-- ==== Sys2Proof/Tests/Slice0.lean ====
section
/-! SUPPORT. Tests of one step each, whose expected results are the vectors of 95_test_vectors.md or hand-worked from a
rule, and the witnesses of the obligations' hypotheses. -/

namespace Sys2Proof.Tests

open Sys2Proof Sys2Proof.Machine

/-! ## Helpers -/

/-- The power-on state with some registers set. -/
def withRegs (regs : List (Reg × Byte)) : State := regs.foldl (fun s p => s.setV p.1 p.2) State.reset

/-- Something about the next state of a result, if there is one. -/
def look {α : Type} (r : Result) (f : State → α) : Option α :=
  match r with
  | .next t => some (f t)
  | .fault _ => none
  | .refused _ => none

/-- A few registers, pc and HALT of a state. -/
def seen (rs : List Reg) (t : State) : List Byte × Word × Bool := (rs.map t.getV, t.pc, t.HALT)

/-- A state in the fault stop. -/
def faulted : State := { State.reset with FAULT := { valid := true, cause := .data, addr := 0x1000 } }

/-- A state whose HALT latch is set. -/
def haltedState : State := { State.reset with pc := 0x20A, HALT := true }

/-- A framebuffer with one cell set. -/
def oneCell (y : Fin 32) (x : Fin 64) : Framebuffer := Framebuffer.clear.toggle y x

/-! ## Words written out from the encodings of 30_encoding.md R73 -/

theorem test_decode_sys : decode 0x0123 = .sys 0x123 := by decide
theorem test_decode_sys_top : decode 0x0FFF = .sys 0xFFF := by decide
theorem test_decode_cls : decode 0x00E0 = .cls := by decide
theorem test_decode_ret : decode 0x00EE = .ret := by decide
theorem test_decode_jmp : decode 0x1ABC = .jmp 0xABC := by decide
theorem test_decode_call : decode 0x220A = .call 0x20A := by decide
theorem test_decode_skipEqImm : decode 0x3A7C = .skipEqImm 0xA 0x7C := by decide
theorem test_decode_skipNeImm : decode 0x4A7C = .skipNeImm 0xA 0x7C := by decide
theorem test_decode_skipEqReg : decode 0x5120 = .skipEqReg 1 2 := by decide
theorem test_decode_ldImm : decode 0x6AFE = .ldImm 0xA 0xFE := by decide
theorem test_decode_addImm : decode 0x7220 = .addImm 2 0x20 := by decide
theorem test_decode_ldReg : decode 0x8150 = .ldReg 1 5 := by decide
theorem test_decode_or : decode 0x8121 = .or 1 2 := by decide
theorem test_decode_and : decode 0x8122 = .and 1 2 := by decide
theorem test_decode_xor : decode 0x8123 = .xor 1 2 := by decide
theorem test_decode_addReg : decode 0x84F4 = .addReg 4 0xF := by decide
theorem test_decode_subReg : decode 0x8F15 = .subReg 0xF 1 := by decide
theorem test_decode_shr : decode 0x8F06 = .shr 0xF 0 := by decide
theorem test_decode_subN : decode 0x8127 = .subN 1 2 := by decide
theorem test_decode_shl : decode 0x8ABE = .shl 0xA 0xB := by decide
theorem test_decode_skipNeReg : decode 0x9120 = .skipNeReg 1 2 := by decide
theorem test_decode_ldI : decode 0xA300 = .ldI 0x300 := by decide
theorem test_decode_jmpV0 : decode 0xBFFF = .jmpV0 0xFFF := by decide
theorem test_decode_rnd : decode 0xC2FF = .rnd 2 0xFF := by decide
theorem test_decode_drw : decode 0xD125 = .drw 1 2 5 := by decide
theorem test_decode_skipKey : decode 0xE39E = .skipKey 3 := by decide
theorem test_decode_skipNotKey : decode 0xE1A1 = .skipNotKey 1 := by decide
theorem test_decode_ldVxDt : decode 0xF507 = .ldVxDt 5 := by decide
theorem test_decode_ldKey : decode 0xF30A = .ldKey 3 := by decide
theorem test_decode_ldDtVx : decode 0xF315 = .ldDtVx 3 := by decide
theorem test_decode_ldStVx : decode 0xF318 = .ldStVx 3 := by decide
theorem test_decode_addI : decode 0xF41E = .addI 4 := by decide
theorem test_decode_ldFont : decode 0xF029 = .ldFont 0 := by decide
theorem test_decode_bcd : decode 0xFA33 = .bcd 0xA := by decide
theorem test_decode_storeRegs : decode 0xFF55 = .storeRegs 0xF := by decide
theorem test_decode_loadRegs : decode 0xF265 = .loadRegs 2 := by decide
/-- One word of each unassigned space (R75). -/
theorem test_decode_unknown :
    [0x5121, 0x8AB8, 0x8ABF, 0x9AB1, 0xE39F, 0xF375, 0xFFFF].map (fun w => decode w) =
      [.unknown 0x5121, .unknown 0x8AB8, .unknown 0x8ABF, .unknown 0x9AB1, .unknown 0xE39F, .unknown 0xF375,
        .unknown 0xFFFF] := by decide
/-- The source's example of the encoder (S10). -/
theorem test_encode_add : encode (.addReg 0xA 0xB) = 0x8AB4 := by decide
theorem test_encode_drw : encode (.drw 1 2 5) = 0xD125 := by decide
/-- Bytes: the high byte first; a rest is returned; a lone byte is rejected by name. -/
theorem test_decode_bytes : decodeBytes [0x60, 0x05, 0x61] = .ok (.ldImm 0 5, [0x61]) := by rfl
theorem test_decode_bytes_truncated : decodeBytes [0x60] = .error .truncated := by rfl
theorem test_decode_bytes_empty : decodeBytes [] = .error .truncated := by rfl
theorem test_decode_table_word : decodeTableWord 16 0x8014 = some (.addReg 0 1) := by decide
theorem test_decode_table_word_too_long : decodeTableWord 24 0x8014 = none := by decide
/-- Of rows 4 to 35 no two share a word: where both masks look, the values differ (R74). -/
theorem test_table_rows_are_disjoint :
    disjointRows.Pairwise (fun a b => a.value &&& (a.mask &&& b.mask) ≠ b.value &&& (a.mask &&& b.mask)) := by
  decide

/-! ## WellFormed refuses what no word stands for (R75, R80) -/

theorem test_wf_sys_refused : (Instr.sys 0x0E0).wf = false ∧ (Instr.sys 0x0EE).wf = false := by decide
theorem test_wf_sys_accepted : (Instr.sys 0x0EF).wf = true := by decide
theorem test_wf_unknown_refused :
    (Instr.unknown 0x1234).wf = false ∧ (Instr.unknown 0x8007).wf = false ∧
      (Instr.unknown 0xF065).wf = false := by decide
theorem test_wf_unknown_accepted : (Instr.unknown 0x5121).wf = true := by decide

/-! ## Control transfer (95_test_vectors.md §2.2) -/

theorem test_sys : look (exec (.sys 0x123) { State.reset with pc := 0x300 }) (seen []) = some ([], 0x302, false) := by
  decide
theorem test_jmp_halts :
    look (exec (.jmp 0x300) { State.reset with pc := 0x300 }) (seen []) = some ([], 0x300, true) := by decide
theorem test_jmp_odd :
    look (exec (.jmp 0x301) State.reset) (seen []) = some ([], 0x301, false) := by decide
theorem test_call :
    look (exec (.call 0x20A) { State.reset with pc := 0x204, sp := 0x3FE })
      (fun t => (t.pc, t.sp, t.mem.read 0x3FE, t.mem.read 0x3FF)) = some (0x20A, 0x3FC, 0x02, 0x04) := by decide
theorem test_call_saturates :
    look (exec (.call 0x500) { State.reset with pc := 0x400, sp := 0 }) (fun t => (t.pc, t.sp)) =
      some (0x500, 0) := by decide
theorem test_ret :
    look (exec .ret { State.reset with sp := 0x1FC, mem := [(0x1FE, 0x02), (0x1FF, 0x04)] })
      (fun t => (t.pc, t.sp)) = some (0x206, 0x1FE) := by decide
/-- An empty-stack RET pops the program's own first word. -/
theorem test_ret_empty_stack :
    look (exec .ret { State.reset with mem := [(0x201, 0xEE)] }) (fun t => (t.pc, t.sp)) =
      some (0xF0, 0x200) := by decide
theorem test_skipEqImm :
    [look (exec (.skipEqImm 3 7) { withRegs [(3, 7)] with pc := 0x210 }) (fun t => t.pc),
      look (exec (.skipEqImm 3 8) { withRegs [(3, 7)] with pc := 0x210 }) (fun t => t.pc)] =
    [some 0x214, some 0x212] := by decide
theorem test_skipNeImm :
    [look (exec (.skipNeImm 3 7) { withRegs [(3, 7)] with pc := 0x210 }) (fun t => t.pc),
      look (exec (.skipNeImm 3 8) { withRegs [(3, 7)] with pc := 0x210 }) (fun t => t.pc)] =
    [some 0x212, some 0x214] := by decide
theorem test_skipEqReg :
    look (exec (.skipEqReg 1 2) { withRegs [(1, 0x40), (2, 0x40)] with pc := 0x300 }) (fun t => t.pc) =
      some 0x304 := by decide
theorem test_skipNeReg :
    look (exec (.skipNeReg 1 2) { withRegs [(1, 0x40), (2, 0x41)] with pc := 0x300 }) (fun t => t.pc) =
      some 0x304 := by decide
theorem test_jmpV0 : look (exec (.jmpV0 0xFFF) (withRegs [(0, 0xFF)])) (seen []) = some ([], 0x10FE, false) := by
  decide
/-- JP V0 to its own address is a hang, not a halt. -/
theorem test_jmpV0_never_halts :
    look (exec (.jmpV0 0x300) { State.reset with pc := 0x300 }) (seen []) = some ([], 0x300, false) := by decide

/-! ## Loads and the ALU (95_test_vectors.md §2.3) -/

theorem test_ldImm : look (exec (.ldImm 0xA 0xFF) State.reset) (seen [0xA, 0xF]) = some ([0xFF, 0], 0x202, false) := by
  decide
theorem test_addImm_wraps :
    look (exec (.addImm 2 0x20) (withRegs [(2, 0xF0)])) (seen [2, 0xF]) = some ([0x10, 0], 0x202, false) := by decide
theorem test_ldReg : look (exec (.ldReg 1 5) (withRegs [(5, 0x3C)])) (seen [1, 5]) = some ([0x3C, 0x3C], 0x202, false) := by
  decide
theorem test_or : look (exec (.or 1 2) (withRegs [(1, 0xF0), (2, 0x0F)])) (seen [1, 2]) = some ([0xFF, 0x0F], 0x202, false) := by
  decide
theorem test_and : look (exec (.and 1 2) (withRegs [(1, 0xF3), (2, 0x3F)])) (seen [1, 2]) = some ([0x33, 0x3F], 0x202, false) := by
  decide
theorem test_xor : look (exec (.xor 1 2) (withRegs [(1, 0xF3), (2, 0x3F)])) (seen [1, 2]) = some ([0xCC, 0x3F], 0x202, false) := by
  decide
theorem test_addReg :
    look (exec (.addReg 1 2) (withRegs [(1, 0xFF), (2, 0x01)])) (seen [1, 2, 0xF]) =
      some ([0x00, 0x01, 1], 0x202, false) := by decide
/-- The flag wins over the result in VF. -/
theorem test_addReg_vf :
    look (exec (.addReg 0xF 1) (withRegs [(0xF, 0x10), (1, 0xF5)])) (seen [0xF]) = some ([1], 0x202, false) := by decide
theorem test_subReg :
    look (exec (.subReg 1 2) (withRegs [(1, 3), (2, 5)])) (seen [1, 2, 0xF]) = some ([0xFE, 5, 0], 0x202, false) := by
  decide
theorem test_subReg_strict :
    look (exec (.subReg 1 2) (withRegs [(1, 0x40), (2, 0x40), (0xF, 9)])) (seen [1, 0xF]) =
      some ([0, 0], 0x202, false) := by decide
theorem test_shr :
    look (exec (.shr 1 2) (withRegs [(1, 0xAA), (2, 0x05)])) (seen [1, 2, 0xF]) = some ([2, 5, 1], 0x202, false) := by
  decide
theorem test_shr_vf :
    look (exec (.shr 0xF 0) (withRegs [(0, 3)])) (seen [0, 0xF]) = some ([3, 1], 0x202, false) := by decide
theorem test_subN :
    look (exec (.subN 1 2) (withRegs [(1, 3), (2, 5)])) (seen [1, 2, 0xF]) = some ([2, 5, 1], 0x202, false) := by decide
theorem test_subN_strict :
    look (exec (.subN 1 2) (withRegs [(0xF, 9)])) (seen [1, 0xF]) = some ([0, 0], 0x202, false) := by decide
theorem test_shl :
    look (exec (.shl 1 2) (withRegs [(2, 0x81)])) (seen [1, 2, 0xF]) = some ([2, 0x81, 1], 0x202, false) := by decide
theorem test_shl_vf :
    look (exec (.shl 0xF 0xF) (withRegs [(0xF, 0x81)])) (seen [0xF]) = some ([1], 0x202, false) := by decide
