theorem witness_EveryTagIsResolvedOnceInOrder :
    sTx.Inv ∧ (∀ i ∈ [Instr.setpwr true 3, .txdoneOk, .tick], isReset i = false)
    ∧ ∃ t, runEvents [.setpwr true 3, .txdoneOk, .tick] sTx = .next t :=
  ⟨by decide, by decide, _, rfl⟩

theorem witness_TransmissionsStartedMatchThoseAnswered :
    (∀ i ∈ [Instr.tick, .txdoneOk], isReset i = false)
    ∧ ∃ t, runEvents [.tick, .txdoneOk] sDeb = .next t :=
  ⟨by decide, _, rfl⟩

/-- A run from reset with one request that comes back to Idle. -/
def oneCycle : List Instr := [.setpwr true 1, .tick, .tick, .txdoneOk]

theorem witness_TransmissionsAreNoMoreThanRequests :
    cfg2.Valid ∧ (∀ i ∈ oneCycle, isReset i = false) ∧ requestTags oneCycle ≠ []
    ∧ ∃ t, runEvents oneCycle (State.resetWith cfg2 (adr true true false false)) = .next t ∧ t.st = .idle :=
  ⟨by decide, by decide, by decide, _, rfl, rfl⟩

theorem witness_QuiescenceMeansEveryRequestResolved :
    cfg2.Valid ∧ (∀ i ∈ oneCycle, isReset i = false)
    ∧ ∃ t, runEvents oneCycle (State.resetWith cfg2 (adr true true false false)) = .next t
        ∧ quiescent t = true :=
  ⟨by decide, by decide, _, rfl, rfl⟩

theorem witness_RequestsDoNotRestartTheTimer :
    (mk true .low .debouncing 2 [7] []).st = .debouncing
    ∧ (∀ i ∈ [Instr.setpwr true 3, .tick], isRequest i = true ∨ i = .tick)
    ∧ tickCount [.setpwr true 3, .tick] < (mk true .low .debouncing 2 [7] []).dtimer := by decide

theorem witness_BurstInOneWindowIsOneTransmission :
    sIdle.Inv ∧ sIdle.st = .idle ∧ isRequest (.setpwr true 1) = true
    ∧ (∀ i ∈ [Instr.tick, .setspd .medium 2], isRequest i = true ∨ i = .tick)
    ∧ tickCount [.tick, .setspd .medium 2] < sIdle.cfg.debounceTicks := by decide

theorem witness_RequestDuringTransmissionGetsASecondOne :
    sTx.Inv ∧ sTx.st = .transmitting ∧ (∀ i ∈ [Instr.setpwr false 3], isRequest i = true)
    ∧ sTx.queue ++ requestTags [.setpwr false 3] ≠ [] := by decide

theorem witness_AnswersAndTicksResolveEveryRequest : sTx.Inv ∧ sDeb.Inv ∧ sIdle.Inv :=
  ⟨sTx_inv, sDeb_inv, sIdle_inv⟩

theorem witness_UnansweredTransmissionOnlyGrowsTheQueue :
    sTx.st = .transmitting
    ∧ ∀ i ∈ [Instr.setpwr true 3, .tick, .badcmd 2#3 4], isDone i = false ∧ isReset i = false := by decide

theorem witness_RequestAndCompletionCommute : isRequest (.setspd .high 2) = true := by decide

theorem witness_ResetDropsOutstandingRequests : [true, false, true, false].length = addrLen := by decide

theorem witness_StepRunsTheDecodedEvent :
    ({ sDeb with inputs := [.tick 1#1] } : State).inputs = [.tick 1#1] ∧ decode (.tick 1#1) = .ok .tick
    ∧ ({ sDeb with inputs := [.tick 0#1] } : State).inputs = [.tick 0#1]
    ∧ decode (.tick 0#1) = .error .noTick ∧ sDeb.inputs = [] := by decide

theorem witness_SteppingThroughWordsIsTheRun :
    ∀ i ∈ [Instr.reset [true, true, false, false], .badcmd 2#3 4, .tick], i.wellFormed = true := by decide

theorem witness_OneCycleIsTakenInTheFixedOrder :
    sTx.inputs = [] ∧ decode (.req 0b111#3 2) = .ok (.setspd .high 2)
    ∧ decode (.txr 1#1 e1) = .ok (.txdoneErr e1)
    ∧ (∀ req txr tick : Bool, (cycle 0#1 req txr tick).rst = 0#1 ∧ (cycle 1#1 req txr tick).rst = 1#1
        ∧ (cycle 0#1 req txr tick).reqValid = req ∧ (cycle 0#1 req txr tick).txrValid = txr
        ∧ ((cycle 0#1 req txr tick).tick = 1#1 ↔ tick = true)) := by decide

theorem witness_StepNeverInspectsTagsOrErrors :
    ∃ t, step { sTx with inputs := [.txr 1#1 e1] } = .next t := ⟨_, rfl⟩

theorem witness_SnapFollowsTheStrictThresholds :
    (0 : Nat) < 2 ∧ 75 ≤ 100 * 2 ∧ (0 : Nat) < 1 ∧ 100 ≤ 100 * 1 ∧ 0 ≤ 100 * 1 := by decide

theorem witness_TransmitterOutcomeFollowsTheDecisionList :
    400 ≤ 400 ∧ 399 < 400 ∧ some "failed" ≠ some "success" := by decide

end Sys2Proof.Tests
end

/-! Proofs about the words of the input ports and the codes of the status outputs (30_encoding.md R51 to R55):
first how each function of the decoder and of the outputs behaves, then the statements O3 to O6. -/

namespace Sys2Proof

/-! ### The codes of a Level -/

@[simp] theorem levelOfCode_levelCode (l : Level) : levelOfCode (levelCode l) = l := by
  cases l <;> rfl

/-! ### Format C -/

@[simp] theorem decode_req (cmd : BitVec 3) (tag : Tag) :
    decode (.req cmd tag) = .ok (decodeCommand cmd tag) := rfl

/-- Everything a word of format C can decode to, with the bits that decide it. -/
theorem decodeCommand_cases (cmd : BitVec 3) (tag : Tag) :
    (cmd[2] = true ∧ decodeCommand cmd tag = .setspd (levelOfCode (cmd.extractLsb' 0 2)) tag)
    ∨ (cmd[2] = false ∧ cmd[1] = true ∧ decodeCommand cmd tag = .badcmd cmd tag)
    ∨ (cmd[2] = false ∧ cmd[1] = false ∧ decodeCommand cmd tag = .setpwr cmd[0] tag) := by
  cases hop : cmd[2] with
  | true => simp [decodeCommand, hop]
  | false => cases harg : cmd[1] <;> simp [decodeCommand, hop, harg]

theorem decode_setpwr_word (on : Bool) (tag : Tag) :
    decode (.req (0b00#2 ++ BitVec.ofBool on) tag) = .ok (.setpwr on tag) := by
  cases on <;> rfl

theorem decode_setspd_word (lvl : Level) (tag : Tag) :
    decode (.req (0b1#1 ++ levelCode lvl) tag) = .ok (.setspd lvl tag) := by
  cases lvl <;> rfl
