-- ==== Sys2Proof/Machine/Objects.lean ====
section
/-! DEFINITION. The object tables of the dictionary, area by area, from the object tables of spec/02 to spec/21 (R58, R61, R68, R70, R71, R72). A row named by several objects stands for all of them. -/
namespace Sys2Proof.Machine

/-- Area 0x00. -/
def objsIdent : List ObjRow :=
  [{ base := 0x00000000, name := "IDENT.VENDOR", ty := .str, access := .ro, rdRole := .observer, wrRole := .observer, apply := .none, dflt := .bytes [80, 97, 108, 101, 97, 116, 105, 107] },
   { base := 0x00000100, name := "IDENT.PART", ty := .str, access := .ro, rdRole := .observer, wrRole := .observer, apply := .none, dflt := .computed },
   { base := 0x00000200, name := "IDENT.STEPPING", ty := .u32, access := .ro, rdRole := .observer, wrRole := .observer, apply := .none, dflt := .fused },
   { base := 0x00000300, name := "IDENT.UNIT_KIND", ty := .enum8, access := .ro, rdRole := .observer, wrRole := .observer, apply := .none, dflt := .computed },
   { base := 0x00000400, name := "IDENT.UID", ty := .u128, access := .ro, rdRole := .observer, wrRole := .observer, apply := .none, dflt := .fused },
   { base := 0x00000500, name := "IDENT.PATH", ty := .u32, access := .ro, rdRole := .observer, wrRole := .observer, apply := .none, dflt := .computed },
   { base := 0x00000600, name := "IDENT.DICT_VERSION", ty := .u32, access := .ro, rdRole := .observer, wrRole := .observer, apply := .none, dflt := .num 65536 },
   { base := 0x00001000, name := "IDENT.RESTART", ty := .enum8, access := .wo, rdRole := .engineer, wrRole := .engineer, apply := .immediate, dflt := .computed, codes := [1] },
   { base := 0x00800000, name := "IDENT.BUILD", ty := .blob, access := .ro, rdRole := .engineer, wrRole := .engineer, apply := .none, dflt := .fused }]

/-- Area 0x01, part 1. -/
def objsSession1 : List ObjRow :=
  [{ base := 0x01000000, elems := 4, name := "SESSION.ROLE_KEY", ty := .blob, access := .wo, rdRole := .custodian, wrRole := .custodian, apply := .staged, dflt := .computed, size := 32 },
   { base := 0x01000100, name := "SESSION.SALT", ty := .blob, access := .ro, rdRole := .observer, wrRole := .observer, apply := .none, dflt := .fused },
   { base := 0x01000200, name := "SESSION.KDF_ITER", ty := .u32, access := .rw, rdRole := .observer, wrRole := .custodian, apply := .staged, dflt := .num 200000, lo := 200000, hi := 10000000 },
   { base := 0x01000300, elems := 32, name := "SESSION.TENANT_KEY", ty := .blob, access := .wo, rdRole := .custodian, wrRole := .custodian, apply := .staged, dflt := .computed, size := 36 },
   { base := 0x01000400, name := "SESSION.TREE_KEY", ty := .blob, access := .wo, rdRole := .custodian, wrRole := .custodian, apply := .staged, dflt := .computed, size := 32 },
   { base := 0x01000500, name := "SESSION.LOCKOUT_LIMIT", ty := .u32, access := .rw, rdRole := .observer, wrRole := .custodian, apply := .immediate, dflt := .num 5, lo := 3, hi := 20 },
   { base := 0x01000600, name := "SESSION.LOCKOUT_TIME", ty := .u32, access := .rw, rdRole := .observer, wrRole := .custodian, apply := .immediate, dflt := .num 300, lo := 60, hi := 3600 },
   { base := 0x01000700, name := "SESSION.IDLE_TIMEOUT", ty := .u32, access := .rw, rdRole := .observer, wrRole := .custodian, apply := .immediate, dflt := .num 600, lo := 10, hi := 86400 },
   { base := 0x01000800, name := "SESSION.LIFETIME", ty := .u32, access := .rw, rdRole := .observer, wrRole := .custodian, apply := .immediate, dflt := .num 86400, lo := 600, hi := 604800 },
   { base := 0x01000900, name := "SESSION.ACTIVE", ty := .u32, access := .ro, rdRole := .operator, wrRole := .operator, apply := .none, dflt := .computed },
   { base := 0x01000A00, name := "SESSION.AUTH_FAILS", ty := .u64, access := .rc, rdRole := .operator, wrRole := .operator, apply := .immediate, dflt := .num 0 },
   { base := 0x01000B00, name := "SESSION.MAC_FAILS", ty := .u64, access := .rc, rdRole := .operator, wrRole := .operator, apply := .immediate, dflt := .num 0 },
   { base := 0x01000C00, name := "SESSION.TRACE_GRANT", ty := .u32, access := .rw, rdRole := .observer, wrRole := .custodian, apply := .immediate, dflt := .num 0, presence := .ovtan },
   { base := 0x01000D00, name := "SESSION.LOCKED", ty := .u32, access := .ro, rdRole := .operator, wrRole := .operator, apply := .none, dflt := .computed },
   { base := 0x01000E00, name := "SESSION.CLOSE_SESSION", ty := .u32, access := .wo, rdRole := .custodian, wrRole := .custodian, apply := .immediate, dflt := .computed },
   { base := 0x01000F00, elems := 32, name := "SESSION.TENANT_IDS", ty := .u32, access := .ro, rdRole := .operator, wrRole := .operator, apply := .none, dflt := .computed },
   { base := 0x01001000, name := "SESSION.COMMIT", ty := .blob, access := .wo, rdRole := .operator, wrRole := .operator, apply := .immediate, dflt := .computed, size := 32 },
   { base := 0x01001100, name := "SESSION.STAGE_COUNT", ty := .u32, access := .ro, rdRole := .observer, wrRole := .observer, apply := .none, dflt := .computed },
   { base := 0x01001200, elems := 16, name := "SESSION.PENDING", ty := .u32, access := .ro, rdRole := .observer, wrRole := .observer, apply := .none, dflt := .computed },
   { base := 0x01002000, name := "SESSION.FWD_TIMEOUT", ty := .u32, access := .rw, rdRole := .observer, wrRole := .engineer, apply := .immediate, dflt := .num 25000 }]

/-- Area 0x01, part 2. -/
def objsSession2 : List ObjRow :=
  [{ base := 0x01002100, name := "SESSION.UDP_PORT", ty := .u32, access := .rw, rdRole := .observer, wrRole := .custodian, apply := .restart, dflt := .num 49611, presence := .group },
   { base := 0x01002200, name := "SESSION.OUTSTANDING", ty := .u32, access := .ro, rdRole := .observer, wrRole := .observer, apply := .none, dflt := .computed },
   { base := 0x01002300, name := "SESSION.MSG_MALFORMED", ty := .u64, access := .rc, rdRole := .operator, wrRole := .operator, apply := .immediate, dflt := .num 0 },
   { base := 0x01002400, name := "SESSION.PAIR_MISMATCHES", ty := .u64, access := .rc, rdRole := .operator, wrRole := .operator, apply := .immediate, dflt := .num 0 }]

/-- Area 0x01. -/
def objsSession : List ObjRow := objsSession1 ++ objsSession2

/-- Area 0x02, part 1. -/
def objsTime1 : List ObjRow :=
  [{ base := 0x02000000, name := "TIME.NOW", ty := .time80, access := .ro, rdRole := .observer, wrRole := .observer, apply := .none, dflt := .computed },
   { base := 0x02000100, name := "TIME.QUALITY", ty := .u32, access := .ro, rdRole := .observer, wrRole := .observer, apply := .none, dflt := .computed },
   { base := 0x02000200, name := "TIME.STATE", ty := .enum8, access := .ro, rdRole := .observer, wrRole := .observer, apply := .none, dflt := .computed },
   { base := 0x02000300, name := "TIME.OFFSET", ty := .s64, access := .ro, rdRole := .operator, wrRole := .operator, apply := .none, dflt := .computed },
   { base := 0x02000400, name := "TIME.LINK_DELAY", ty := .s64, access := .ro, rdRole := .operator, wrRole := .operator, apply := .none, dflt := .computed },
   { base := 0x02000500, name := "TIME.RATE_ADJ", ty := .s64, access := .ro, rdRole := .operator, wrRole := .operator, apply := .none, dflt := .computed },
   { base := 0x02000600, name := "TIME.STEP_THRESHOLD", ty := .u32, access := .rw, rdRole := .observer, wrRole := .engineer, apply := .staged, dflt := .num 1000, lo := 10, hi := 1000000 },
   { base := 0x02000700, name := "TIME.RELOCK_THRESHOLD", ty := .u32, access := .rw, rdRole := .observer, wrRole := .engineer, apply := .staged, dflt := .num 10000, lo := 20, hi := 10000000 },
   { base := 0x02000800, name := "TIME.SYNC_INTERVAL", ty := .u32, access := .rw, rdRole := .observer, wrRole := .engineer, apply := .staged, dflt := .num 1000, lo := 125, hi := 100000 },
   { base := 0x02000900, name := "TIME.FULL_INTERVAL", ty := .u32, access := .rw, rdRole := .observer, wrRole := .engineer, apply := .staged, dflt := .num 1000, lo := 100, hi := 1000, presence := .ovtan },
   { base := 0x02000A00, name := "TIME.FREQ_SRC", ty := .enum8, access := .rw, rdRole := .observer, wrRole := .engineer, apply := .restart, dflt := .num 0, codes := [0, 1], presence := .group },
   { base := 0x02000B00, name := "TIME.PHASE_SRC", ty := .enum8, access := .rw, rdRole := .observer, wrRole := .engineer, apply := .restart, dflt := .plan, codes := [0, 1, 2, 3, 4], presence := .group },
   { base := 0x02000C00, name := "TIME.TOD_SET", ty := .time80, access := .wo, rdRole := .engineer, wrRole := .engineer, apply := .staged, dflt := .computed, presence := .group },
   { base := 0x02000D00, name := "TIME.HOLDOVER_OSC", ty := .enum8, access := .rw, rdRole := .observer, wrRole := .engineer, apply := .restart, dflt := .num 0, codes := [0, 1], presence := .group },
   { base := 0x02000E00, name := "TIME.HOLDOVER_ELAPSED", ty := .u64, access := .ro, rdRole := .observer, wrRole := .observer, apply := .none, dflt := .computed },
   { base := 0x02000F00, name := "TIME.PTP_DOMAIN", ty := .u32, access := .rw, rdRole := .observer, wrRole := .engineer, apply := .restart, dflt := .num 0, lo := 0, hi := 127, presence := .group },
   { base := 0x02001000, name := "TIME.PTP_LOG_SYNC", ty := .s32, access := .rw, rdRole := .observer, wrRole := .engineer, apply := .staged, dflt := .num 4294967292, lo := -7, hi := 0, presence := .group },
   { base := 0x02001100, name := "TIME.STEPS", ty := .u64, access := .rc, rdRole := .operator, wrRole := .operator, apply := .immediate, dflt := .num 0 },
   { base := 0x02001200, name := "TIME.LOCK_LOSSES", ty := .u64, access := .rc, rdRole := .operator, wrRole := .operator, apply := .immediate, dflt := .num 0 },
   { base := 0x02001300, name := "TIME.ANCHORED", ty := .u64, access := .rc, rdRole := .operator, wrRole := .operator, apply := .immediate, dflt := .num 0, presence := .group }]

•••

▸ Activity
From the listing above, return each line with the word "inputs".

▸ Task output
    ({ sDeb with inputs := [.tick 1#1] } : State).inputs = [.tick 1#1] ∧ decode (.tick 1#1) = .ok .tick
    ∧ ({ sDeb with inputs := [.tick 0#1] } : State).inputs = [.tick 0#1]
    ∧ decode (.tick 0#1) = .error .noTick ∧ sDeb.inputs = [] := by decide
    sTx.inputs = [] ∧ decode (.req 0b111#3 2) = .ok (.setspd .high 2)
    ∃ t, step { sTx with inputs := [.txr 1#1 e1] } = .next t := ⟨_, rfl⟩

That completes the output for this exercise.